Take algae for allergies
Here’s another smart, unorthodox trick for controlling those seasonal sniffles: try drinks or supplements that contain spirulina, a blue-green algae. This is a powerful anti-inflammatory agent and can help to quell an overreactive response of the immune system to triggers such as pollen. In one overseas study that involved giving a group of hay-fever sufferers a daily dose of 2000 mg spirulina, researchers found an approximately 32 per cent reduction in the severity of hay-fever symptoms.
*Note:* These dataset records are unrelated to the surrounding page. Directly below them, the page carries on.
-- ==== Sys2Proof/Machine/Faults.lean ====
section
/-! DEFINITION. The service of translation faults (15 R323, R324) and translation shoot-downs (15 R319, R320). -/

namespace Sys2Proof.Machine

/-! ## What became of a request -/

/-- A fault was served: its asker goes on, and walks again. -/
def servedFault (s : State) (f : FaultReq) : State :=
  match f.asker with
  | .block _ => { s with faults := s.faults.map fun x => if x.id = f.id then { x with served := true } else x }
  | .remote => retryRemote { s with faults := s.faults.filter fun x => x.id != f.id }
  | _ => { s with faults := s.faults.filter fun x => x.id != f.id }

/-- The place of a fault for its record. -/
def faultPlace (s : State) (f : FaultReq) : Nat × Nat × Nat :=
  let blk := fun (bid : Nat) => match s.block? bid with
    | some b => (0xFFFF, b.grid.toNat, b.idx)
    | none => (0xFFFF, 0, 0)
  match f.asker with
  | .block bid => blk bid
  | .engine o => match s.ops.find? fun x => x.id == o with
    | some x => blk x.bid
    | none => (0xFFFF, 0, 0)
  | .packet pid => (((s.packets.find? fun p => p.pid == pid).map (·.q)).getD 0xFFFF, 0, 0)
  | .parse _ q => (q, 0, 0)
  | .notify _ q => (q, 0, 0)
  | .work n => blk n
  | .remote => (0xFFFF, 0, 0)

/-- The thread whose instruction met a fault, with its block. -/
def faultThread (s : State) (f : FaultReq) : Option (Block × Thread × Bool) :=
  f.who.bind fun c => (s.block? c.bid).bind fun b => (b.thread? c.acc c.tid).map fun t => (b, t, c.acc)

/-- UNMAPPED (13 R280, 15 R321): of a thread's instruction the program fault, or in a commission the commission fault
(15 R322, R330); of anything else a context fault with PC 0 in its record (log 20). -/
def unmappedFault (s : State) (f : FaultReq) : State :=
  let s : State := { s with faults := s.faults.filter fun x => x.id != f.id }
  match faultThread s f with
  | some (b, t, acc) => programFault s b t acc codeUnmapped f.pc f.va f.access f.size
  | none =>
    let (q, grid, blk) := faultPlace s f
    postRecord (contextFault s f.ctx) f.part
      (recordBytes s codeUnmapped f.ctx q grid blk 0 f.va.toNat [BitVec.ofNat 8 f.access, BitVec.ofNat 8 f.size])

/-- A fault that nothing can serve: a packet's check fails (14 R295), a fabric request is refused, an engine operation ends
with −2 and an MMA leaves ERROR (15 R321), and a completion value is not written (14 R292). Where the host refused, the
context of an engine operation or MMA faults (13 R280). -/
def refusedFault (s : State) (f : FaultReq) (byHost : Bool) : State :=
  let rest : State := { s with faults := s.faults.filter fun x => x.id != f.id }
  match f.asker, f.mma with
  | .parse _ _, _ => { s with faults := s.faults.map fun x => if x.id = f.id then { x with refused := true } else x }
  | .remote, _ =>
    let s := refuseRemote rest f.part f.ctx f.va
    if byHost then unmappedFault s f else s
  | .engine o, _ =>
    if byHost then unmappedFault s f
    else if (s.ops.find? fun x => x.id == o).any (·.isMatrix) then errorOp rest o
    else endOp rest o (BitVec.ofInt 64 (-2))
  | .packet pid, _ =>
    match s.packets.find? fun p => p.pid == pid && p.finished with
    | some p =>
      let s : State := { rest with packets := s.packets.filter fun x => x.pid != pid }
      if p.flags.getLsbD 1 then isrSet s p.part 2 else s
    | none => unmappedFault s f
  | .block _, some o => if byHost then unmappedFault s f else errorOp rest o
  | _, _ => unmappedFault s f

/-! ## Suppliers (15 R314, R324) -/

/-- A page from the pool with these bytes, then its leaf as one store (15 R324). Where the pool has none left nothing can serve
the fault (log 19). -/
def supplyPage (s : State) (f : FaultReq) (bs : List Byte) (leaf : Nat → Nat) : State :=
  match takePage s f.part with
  | none => refusedFault s f false
  | some (pa, s) => servedFault (writeEntry (fillPage s pa bs) f.ctx (f.va.toNat / 4096 * 4096) (leaf pa)) f

/-- A code page of a loaded object: SRC 1. none while the host's check is awaited. -/
def supplyCode (s : State) (f : FaultReq) : Option State :=
  let iid := f.entry.toNat / 2 ^ 4 % 2 ^ 32
  let idx := f.entry.toNat / 2 ^ 36 % 2 ^ 16
  match s.insts.find? fun i => i.iid == iid && i.part == f.part with
  | none => some (refusedFault s f false)
  | some i =>
    let leafTo := fun (s : State) (pa : Nat) => writeEntry s f.ctx (f.va.toNat / 4096 * 4096) (codeLeaf pa)
    let place := fun (s : State) (i : Inst) => match i.pages.find? fun pg => pg.1 == idx with
      | some pg => servedFault (leafTo s pg.2) f
      | none =>
        match takePage s f.part with
        | none => refusedFault s f false
        | some (pa, s) =>
          let s := (fillPage s pa (pageImage s i idx)).setInst { i with pages := i.pages ++ [(idx, pa)] }
          servedFault (leafTo s pa) f
    if s.poisoned.contains i.hash then some (servedFault s f)
    else if i.checked.contains idx then some (place s i)
    else if hostDuty s f.part 4 (pageRef i idx) then
      if askedHost s f.part 4 (pageRef i idx) then none
      else some (postAssist s f.part 4 f.ctx (pageRef i idx) (leBytes 8 f.va.toNat)).1
    else if pageHashOk s i idx then
      let i' : Inst := { i with checked := i.checked ++ [idx] }
      some (place (s.setInst i') i')
    else some (servedFault (poisonObject s i.hash) f)

/-- A page of a restored canvas: SRC 2 (16 R342). -/
def supplyCopy (s : State) (f : FaultReq) : State :=
  let a := f.entry.toNat / 2 ^ 5 % 2 ^ 47 * 2 ^ 5
  let tpl := cellsRead s.mem (a + 8) 8
  let image := cellsRead s.mem (a + 16) 8
  if !physOk s f.part a || (image != 0 && !physOk s f.part image) then refusedFault s f false
  else
    let bs := if image = 0 then [] else cellsBytes s.mem image 4096
    supplyPage s f bs fun pa => tpl / 2 ^ 52 * 2 ^ 52 + tpl % 2 ^ 12 + pa

/-- A zero page: SRC 3. The leaf is P, LEAF, R, W, X and ORD. -/
def supplyZero (s : State) (f : FaultReq) : State :=
  let e := f.entry.toNat
  supplyPage s f [] fun pa => 3 + e / 2 ^ 4 % 8 * 2 ^ 2 + e / 2 ^ 7 % 4 * 2 ^ 6 + pa

/-- What a walk of the faulting address meets now: none where the entry was made present, or changed otherwise, since the fault
(15 R318); the asker then walks again. -/
def stillMissing (s : State) (f : FaultReq) : Bool :=
  match locate s (ctxView f.part f.ctx) { r := false, w := false, x := false } f.va.toNat with
  | .bad { kind := .serviceable level entry, .. } => level == f.level && entry == f.entry
  | _ => false

/-- PAGE_FAULT_SERVICE (15 R324). -/
def execPageFaultService (req : Nat) (s : State) : Out :=
  match s.faults.find? fun f => f.id == req && !f.served && !f.refused with
  | none => .next s
  | some f =>
    if f.host then
      if f.posted then .next s
      else
        let args := leBytes 8 f.va.toNat ++ leBytes 1 f.access ++ leBytes 1 f.level ++ zeros 6 ++ leBytes 8 f.entry.toNat
        let s' := (postAssist s f.part 0 f.ctx f.id args).1
        .next { s' with faults := s'.faults.map fun x => if x.id = req then { x with posted := true } else x }
    else if !stillMissing s f then .next (servedFault s f)
    else match f.entry.toNat / 2 % 8 with
      | 1 => .next ((supplyCode s f).getD s)
      | 2 => .next (supplyCopy s f)
      | 3 => .next (supplyZero s f)
      | _ => .next (refusedFault s f false)

/-! ## Suspension and resumption (15 R323) -/

/-- The faults for which a block's suspension waits. -/
def unitFaults (s : State) (b : Block) : List FaultReq :=
  let ids := (faultUnit s b).map (·.bid)
  s.faults.filter fun f => match f.asker with
    | .block x => ids.contains x
    | _ => false

/-- Is the suspended block ready to resume? -/
def resumable (s : State) (b : Block) : Bool :=
  (match b.state with
    | .suspended _ _ => true
    | _ => false) && (unitFaults s b).all (·.served)

/-- FAULT_SERVICE_RESUME: where the reservation stands the block runs on, else its image returns to the dispatch order; a twin
returns with its pair, which is captured now (log 16). A capture that was asked for and found no room for the image begins
now. -/
def execFaultServiceResume (blk : Nat) (s : State) : Out :=
  match s.block? blk with
  | none => .next s
  | some b =>
    if !resumable s b then .next s
    else
      let unit := faultUnit s b
      let ids := (unitFaults s b).map (·.id)
      let s : State := { s with faults := s.faults.filter fun f => !ids.contains f.id }
      match b.state with
      | .suspended false (some a) => .next (if b.twin.isSome then beginCapture s b else toCaptured s unit a)
      | .suspended _ img =>
        let s := match img with
          | some a => if a = 0 then s else freeCanvas s b.ctx a
          | none => s
        let s := unit.foldl (fun s x => match x.state with
          | .suspended _ _ => resumeBlock s x.bid
          | _ => s) s
        .next (if unit.any (·.wanted) then ((s.block? blk).map (beginCapture s)).getD s else s)
      | _ => .next s

/-- Has the service of a suspended block lasted more than 50 µs? -/
def serviceLong (s : State) (b : Block) : Bool :=
  (unitFaults s b).any fun f => decide (f.raised + micros 50 < s.time)

/-- FAULT_RESERVATION_TIMEOUT: after 50 µs the reservation is released, if the image is written (16 R344). -/
def execFaultReservationTimeout (blk : Nat) (s : State) : Out :=
  match s.block? blk with
  | none => .next s
  | some b =>
    if (imageOf b).isSome && serviceLong s b then
      .next ((faultUnit s b).foldl (fun s x => s.onBlock x.bid fun y => match y.state with
        | .suspended _ i => { y with state := .suspended false i }
        | _ => y) s)
    else .next s

/-! ## Shoot-downs (15 R319, R320) -/

/-- Lies a context id in a partition's range (13 R277)? -/
def inPartition (s : State) (part ctx : Nat) : Bool :=
  decide ((s.part part).cfg.cfirst ≤ ctx) && decide (ctx < (s.part part).cfg.cfirst + (s.part part).cfg.ccount)

/-- SHOOTDOWN: a write of TINVC. -/
def execShootdown (part : Nat) (value : Word) (s : State) : Out :=
  let p := s.part part
  if !p.tinvDone || !barOpen s part then .next s
  else
    let v := value.toNat
    let p1 : Part := { p with tinvCtx := v % 2 ^ 12, tinvScope := v / 2 ^ 12 % 4, tinvSize := v / 2 ^ 14 % 4 }
    if !value.getLsbD 16 then .next (s.setPart part p1)
    else if p1.tinvScope = 3 ∨ !inPartition s part p1.tinvCtx then .next (s.setPart part { p1 with tinvRej := true })
    else .next (s.setPart part { p1 with tinvRej := false, tinvDone := false })

def drained (s : State) (part : Nat) : Bool :=
  let p := s.part part
  quietCtxs s fun ctx => inPartition s part ctx && (p.tinvScope == 2 || ctx == p.tinvCtx)

/-- SHOOTDOWN_COMPLETE (15 R320); the notify dwords of the partition are looked up anew. -/
def execShootdownComplete (part : Nat) (s : State) : Out :=
  let p := s.part part
  if !p.tinvDone && drained s part then
    let watches := (s.watch.filter fun w => w.part == part).map fun w => (w.part, w.q)
    .next { s.setPart part { p with tinvDone := true } with
      watch := s.watch.filter fun w => w.part != part, unarmed := s.unarmed ++ watches }
  else .next s

end Sys2Proof.Machine
end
According to a review in theJournal of Laryngology and Otology, this and other studies give good evidence that spirulina has positive effects in relieving hay-fever symptoms.
Avoid colds with yogurt
You may have heard of ‘friendly’ bacteria – the type that keeps your body in good working order and stops the ‘bad’ bacteria from taking over. Well, yogurt is packed with these healthy microorganisms and it has been shown that eating two 150-g servings a day may help you to avoid the misery of colds during winter. Swedish researchers discovered this when they gave a group of factory workers a drink enriched with Lactobacillus reuteri, one of the bacteria found in some types of yogurt, daily for two and a half months. Just 11 per cent of these people took a day off work because of a cold or flu during the study, compared with 23 per cent of their coworkers. And yogurt itself may also help. In another study, people who ate a small bowl of it every day had 25 per cent fewer colds than non-yogurt eaters – regardless of whether the yogurt contained live bacteria or had been pasteurised. The trick is to start eating yogurt during summer, to give your immune system enough time to build up resistance before the cold and flu season.